23 September 2024

Fasenra recommended for approval in the EU by CHMP for the treatment of eosinophilic granulomatosis with polyangiitis  

New indication supported by the MANDARA trial which showed nearly 60% of patients achieved remission and 41% of patients fully stopped taking oral corticosteroids

AstraZeneca’s Fasenra (benralizumab) has been recommended for approval in the European Union (EU) as an add-on treatment for adult patients with relapsing or refractory eosinophilic granulomatosis with polyangiitis (EGPA). EGPA is a rare, immune-mediated vasculitis that can result in damage to multiple organs, and without treatment, can be fatal.^1,2 

The Committee for Medicinal Products for Human Use (CHMP) of the European Medicines Agency based its positive opinion on results from the MANDARA Phase III trial published in The New England Journal of Medicine,³ which compared the efficacy and safety of Fasenra to the only approved EGPA treatment, mepolizumab, in patients with relapsing or refractory EGPA.^3-5 MANDARA was the first head-to-head non-inferiority trial of biologics in patients with EGPA.^4,6 Patients were randomised to receive either a single 30 mg subcutaneous injection of Fasenra, or three separate 100 mg subcutaneous injections of mepolizumab every four weeks.^3,4   

In the trial, nearly 60% of Fasenra-treated patients achieved remission which was comparable to mepolizumab-treated patients.³ Data also showed 41% of Fasenra-treated patients fully tapered off oral corticosteroids (OCS) (vs. 26% in the comparator arm (difference: 16%; 95% CI: 1,31)).³ 

Bernhard Hellmich, Chair of the Department of Internal Medicine, Rheumatology, and Immunology at the Medius Klinik Kirchheim, Teaching Hospital of the University of Tübingen, Co-Director of the Vasculitis Center Tübingen-Kirchhei, and MANDARA Principal Investigator said: “People living with EGPA in Europe often face debilitating symptoms and suffer serious and long-lasting side effects from treatment with long-term oral corticosteroids. With its unique mechanism of action that leads to near complete depletion of eosinophils, Fasenra represents a much-needed potential treatment option for EGPA patients to help them achieve remission and taper off steroid therapy.”  

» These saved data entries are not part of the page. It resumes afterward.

-- ==== Sys2Proof/Syntax.lean ====
section
/-! DEFINITION. The instruction set: the eleven commands of R102. -/

namespace Sys2Proof

/-- One command of the block, one constructor per row of the opcode table (R102). `len` is the operand `LEN`, an unsigned
byte count (R101). -/
inductive Instr where
  /-- `NOP` (R290). -/
  | nop
  /-- `CRC_CALC` (R146). -/
  | crcCalc (len : Nat)
  /-- `CRC_VERIFY` (R148). -/
  | crcVerify (len : Nat)
  /-- `BUILD_READ` (R150). -/
  | buildRead
  /-- `BUILD_WRITE_S` (R153). -/
  | buildWriteS (len : Nat)
  /-- `BUILD_WRITE_M` (R156). -/
  | buildWriteM (len : Nat)
  /-- `CLASSIFY` (R190). -/
  | classify (len : Nat)
  /-- `RELAY_PUSH` (R233). -/
  | relayPush
  /-- `CFG_COMMIT` (R210). -/
  | cfgCommit
  /-- `EVT_POP` (R294). -/
  | evtPop
  /-- `CLR_ERR` (R296). -/
  | clrErr
  deriving DecidableEq, Repr

end Sys2Proof
end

Ruud Dobber, Executive Vice President, BioPharmaceuticals Business Unit, AstraZeneca said: “With today’s recommendation, the EGPA community in Europe is one step closer to accessing a new and convenient treatment option to alleviate some of the impact of this debilitating disease. With over 15 years of clinical data, Fasenra is a well-established, leading treatment for severe eosinophilic asthma, and now has the potential to transform care for patients with EGPA. Today’s news demonstrates the potential of Fasenra to help patients suffering from eosinophilic diseases beyond severe asthma.” 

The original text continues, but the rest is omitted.